Thursday, May 10, 2012

How far is that in smoots?

Boy, the things you learn noodling about on the Internet.  Just last evening I was taking my quarterly look at Google Earth to see if the techno-wise folks out yonder in la-la land have updated their satellite pictures of the Virginia mountain where I live.  And, as has been the case for more than five years, the answer is still no. The last satellite picture of our mountaintop is still from January 2007 -- George Bush was still in the White House then and the worst economic crash since the Great Depression had yet to occur.  Houses have been built, occupied and burned down in that time. And even rebuilt. Google still thinks my address is about 1.5 miles west of where it is, and has been, for years.

But Google Earth is still mighty handy.  I was pondering how far our farm was from a neighbor, and when you use the online ruler, you can find out exactly how far you are from one point to another -- in feet, in yards, in statute miles, in nautical miles and even in smoots.

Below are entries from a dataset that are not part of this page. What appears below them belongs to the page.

-- ==== Sys2Proof/Machine/Feeds.lean ====
section
/-! DEFINITION. The feed converter (chapter 01): arrival of sample bursts, conversion at a house frame, silence and servo. -/

namespace Sys2Proof.Machine

/-! ### Arrival of a sample burst (R6, R7, R10, R13 to R16) -/

/-- The state change that the arrival of an accepted burst causes, before it is stored (R6, R10). -/
def Feed.arrival (x : Feed) : FeedContext :=
  match x.context.state with
  | .waiting | .lost => x.primingReset
  | .holdover =>
    if x.context.started then { x.context with state := .acquiring, lockCount := 0 } else { x.context with state := .priming }
  | _ => x.context

/-- The marks that an overflow leaves: those at or after `limit` (R14, R15). -/
def keepMarks (limit : Word32) (marks : List Anchor) : List Anchor := marks.filter fun m => atOrAfter m.index limit

/-- Store a burst's frames at the tail of the buffer; past 256 frames the oldest are discarded (R14, R15). -/
def FeedContext.storeFrames (c : FeedContext) (frames : List (List Sample)) : FeedContext :=
  let all := c.frames ++ frames
  let k := all.length - 256
  if k = 0 then { c with frames := all }
  else
    let oldest := c.oldest + BitVec.ofNat 32 k
    if c.converting then
      let phase := c.phase + BitVec.ofNat 32 k
      { c with frames := all.drop k, oldest := oldest, phase := phase, slip := true, anchors := keepMarks phase c.anchors }
    else { c with frames := all.drop k, oldest := oldest, slip := true, anchors := keepMarks oldest c.anchors }

/-- Append an anchor mark, dropping the oldest when the list holds 8 (R16). -/
def appendMark (marks : List Anchor) (m : Anchor) : List Anchor :=
  (if marks.length < 8 then marks else marks.drop 1) ++ [m]

/-- Conversion starts when a priming buffer holds the setpoint plus 8 frames (R7). -/
def FeedContext.startConversion (c : FeedContext) (setpoint : Nat) : FeedContext :=
  if c.state = .priming ∧ setpoint + 8 ≤ c.frames.length then
    { c with phase := c.oldest + 7, fraction := 0, started := true, lockCount := 0, state := .acquiring }
  else c

/-- Take an accepted burst: state change, storing, anchor mark, silence timer, start of conversion (R13, step 3). -/
def Feed.accept (x : Feed) (b : SampleBurst) : FeedContext :=
  let c := x.arrival
  let first := c.newest + 1
  let stored := c.storeFrames b.frames
  let marked :=
    match b.capture with
    | some t => { stored with anchors := appendMark stored.anchors { index := first, capture := t } }
    | none => stored
  { marked with silence := 0 }.startConversion x.record.setpoint

/-- A SAMPLE burst delivered for a feed from input trunk `n` (R13). -/
def Feed.deliver (x : Feed) (n : Fin 4) (b : SampleBurst) : FeedContext :=
  if x.context.state = .off then x.context
  else if n ≠ x.record.trunk ∨ b.channels ≠ x.record.channels then { x.context with format := true }
  else x.accept b

/-! ### Conversion at a house frame (R17 to R21) -/

/-- The output frame that a feed presents at a house frame: channel-count samples and one substituted mark (R17). -/
structure FeedOutput where
  samples     : List Sample
  substituted : Bool
  deriving DecidableEq, Repr

/-- A frame of zeros marked substituted (R17). -/
def FeedOutput.silent (channels : Nat) : FeedOutput := { samples := List.replicate channels 0, substituted := true }

/-- The value of a tap code: two's complement, save that the code of −131,072 stands for +131,072 (R22). -/
def tapValue (t : BitVec 18) : Int := if t = 0x20000 then 131072 else t.toInt

/-- The sixteen taps of branch `b` of kernel `k` (R22, R185). -/
def Tables.branch (t : Tables) (k : Fin 4) (b : Nat) : List (BitVec 18) := (t.taps.drop (2048 * k.val + 16 * b)).take 16

/-- The exact sum S of sixteen products (R19, step 2). -/
def tapSum : List (BitVec 18) → List Int → Int
  | t :: ts, x :: xs => tapValue t * x + tapSum ts xs
  | _, _ => 0

/-- The sixteen stored frames that interpolation reads, indices i − 7 to i + 8 (R19). -/
def FeedContext.window (c : FeedContext) : List (List Sample) := (c.frames.drop (c.phase - 7 - c.oldest).toNat).take 16

/-- The output frame of a converting feed that is not starved (R19). -/
def interpolate (t : Tables) (r : FeedRecord) (c : FeedContext) : FeedOutput :=
  let taps := t.branch r.kernel (c.fraction.toNat / 2097152)
  { samples := (List.range r.channels).map fun ch =>
      toSample (roundHalfUp (tapSum taps (c.window.map fun frame => (frame.getD ch 0).toInt)) 131072)
    substituted := false }

/-- The phase advances by R; frames before i − 7 are released (R20). The marks crossed are taken by `crossedMarks`. -/
def FeedContext.advance (c : FeedContext) : FeedContext :=
  let sum := c.fraction.toNat + c.ratio
  let phase := c.phase + BitVec.ofNat 32 (sum / 268435456)
  let oldest := phase - 7
  { c with
    phase := phase, fraction := BitVec.ofNat 28 (sum % 268435456),
    frames := c.frames.drop (oldest - c.oldest).toNat, oldest := oldest,
    anchors := c.anchors.dropWhile fun m => atOrAfter phase m.index }

/-- The marks that `advance` crosses, in list order (R20). -/
def FeedContext.crossedMarks (c : FeedContext) : List Anchor :=
  c.anchors.takeWhile fun m => atOrAfter c.advance.phase m.index

/-- What one feed does at a house frame of house time `h`: its context, its output frame, and its age samples in order. -/
structure Conversion where
  context : FeedContext
  output  : FeedOutput
  ages    : List Int

/-- A converting feed is starved when the newest index is before i + 8 (R18). -/
def FeedContext.starved (c : FeedContext) : Bool := !atOrAfter c.newest (c.phase + 8)

/-- The value of an age sample (R21). -/
def ageValue (h t : Word32) (latency : BitVec 10) : Int := timeDiff h t + latency.toNat

/-- One feed at a house frame (R17 to R21). -/
def Feed.convert (t : Tables) (h : Word32) (x : Feed) : Conversion :=
  let c := x.context
  if c.converting then
    if c.starved then
      { context := { c with starve := true }, output := FeedOutput.silent x.record.channels, ages := [] }
    else
      { context := c.advance, output := interpolate t x.record c
        ages := c.crossedMarks.map fun m => ageValue h m.capture (t.latencies.getD x.record.kernel.val 0) }
  else { context := c, output := FeedOutput.silent x.record.channels, ages := [] }

/-! ### Silence and servo (R8, R11, R23, R24) -/

/-- A feed that enters LOST (R11). -/
def FeedContext.toLost (c : FeedContext) : FeedContext := { c.emptied with state := .lost, silence := 0 }

/-- The silence timer of one feed at a burst boundary, and what its new value does (R8, R11). -/
def Feed.silenceTick (x : Feed) : FeedContext :=
  let c := x.context
  match c.state with
  | .priming | .acquiring | .locked =>
    let n := bump 255 c.silence
    if 4 ≤ n then { c with silence := n, state := .holdover } else { c with silence := n }
  | .holdover =>
    let n := bump 255 c.silence
    if x.record.timeout ≤ n then c.toLost else { c with silence := n }
  | _ => c

/-- The fill error e (R23). -/
def Feed.fillError (x : Feed) : Int := timeDiff x.context.newest x.context.phase - x.record.setpoint

/-- A clamp into Rmin to Rmax of a signed result (R23). -/
def FeedRecord.clampRatioInt (r : FeedRecord) (x : Int) : Nat := (clampInt r.rmin r.rmax x).toNat

/-- The servo event of one feed (R23, R24). -/
def Feed.servo (x : Feed) : FeedContext :=
  let c := x.context
  if c.state = .acquiring ∨ c.state = .locked then
    let e := x.fillError
    let rbase := x.record.clampRatioInt (c.rbase + 16 * e)
    let ratio := x.record.clampRatioInt (rbase + 1024 * e)
    let lock := if e.natAbs ≤ x.record.lockWindow then bump 8 c.lockCount else 0
    let state :=
      if c.state = .acquiring ∧ lock = 8 then FeedState.locked
      else if c.state = .locked ∧ 4 * x.record.lockWindow < e.natAbs then .acquiring
      else c.state
    { c with rbase := rbase, ratio := ratio, lockCount := lock, state := state }
  else c

/-- The feed context that the RESTART command leaves (R4). -/
def Feed.restarted (x : Feed) : FeedContext :=
  { FeedContext.initial with
    state := if x.record.enabled then .waiting else .off
    ratio := x.record.clampRatio x.record.nominal
    rbase := x.record.clampRatio x.record.nominal }

/-! ### Writes of a feed record (R2, R3, R5, R12) -/

/-- A write of the enabled field (R5). -/
def Feed.writeEnabled (x : Feed) (on : Bool) : Feed :=
  let record := { x.record with enabled := on }
  if on then
    { record := record, context := if x.context.state = .off then { x.context with state := .waiting, lockCount := 0 } else x.context }
  else { record := record, context := { x.context.emptied with state := .off, silence := 0 } }

/-- A write of the channel count: a change resets a feed that is not OFF for priming (R12). -/
def Feed.writeChannels (x : Feed) (n : Nat) : Feed :=
  let y : Feed := { x with record := { x.record with channels := n } }
  if x.record.channels = n ∨ x.context.state = .off then y else { y with context := y.primingReset }

/-- A write of the source trunk; a running feed whose new trunk is not FRAMED goes to HOLDOVER at once (R3). -/
def Feed.writeTrunk (x : Feed) (n : Fin 4) (framed : Bool) : Feed :=
  { record := { x.record with trunk := n }, context := if framed then x.context else x.context.toHoldover }

/-- An accepted write of Rmin or Rmax clamps R and Rbase at once (R2). -/
def Feed.writeLimits (x : Feed) (rmin rmax : Nat) : Feed :=
  let r := { x.record with rmin := rmin, rmax := rmax }
  { record := r, context := { x.context with ratio := r.clampRatio x.context.ratio, rbase := r.clampRatio x.context.rbase } }

end Sys2Proof.Machine
end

Smoots?  Yup.  Turns out that the good folks at Google may not have much interest in posting up-to-date Satellite pictures, but they have a good sense of humor. And they've given Google Earth users the opportunity to measure distances in smoots.

See, the smoot is a unit of measure -- five feet, seven inches -- based on the height of a certain MIT student in the 1950s.  Here's what Wikipedia has to say about it:

The smoot (play /ˈsmt/) is a nonstandard unit of length created as part of an MIT fraternity prank. It is named after Oliver R. Smoot, a fraternity pledge to Lambda Chi Alpha, who in October 1958 lay on the Harvard Bridge (between Boston and Cambridge, Massachusetts), and was used by his fraternity brothers to measure the length of the bridge."

Evidently they measured the entire length of the bridge, marking off regular smoots.  When the bridge was renovated years later, the engineers doing the work etched the smoots into the structure's surface. The bridge was determined to be 364.4 smoots long, plus one ear.  There's a picture somewhere on the 'net of that proviso.

Ol' Oliver Smoot was a cousin of a Nobel Prize winner, George Smoot, and later became a lawyer of some distinction, becoming head, naturally, of the American National Standards Institute and the International Organization for Standardization.  Well, who better?

I like the fact that I can measure my place from, say, Jim Newlin's ridge house or Barnie Day's farmhouse in smoots. For the record, it's 3.03 miles, as the crow flies, to Jim's place and 1.7 miles to Barnie's.  But in smoots, it's 2,865.3 smoots to Jim's and 1,603.39 smoots to Barnie's.   Imagine the conversation coming to an astonished standstill when you drop those little facts.  Or when you convert those measurements to dog smoots.

Wellsir, it gets better.  Wikipedia has as much fun as Google does when it comes to measurements. Turns out, at least according to Wikipedia, that there are other, um, humorous standards of measurement. There's the scientific term "barn," as in:

A barn is a serious unit of area used by nuclear physicists to quantify the scattering or absorption cross-section of very small particles, such as atomic nuclei.[9] It is one of the very few units which are accepted to be used with SI units, and one of the most recent units to have been established (cf. the knot and the bar, other non-SI units acceptable in limited circumstances).[10] One barn is equal to 1.0×10−28 m2. The name derives from the folk expression "Couldn't hit the broad side of a barn", used by particle accelerator physicists to refer to the difficulty of achieving a collision between particles.

I didn't understand that, either.  But there's a rictus scale, a takeoff on the Richter Scale, to measure reader reaction in gapes, gasps, yawns or other mouth-dropping reactions to news stories about earthquakes.

There's the Helen scale, to measure beauty, after Helen of Troy, who was so beautiful that she had "the face that launched a thousand ships," so that "1 millihelen is the amount of beauty needed to launch a single ship."

And there are canards, "a unit of quackery created ... in the need for a fractional fruitloopery index... to replace the old Crackpot Index....Quack words include 'energy', 'holistic', 'vibrations', 'magnetic healing', 'quantum'. These words are usually borrowed from physics and used to promote dubious health claims."

The list goes on.  It may indicate that a great number of people have nothing better to do than to think up these things. Or to write blogposts about them. And you'd be right.
See http://en.wikipedia.org/wiki/List_of_humorous_units_of_measurement#Barn.2C_shed.2C_outhouse 
I understand the forces that sometimes move men to name units of length. Bob Auman, then the farm editor of the Greensboro Daily News, used to produce long takes of copy by pasting together the newsprint sheets we typed stories on about 45 years ago in the Gate City of the South.  His standard unit for a column was about seven sheets pasted together end to end -- thus, an auman.  
Or the way they'd figure it up at MIT, approximately 1 smoot.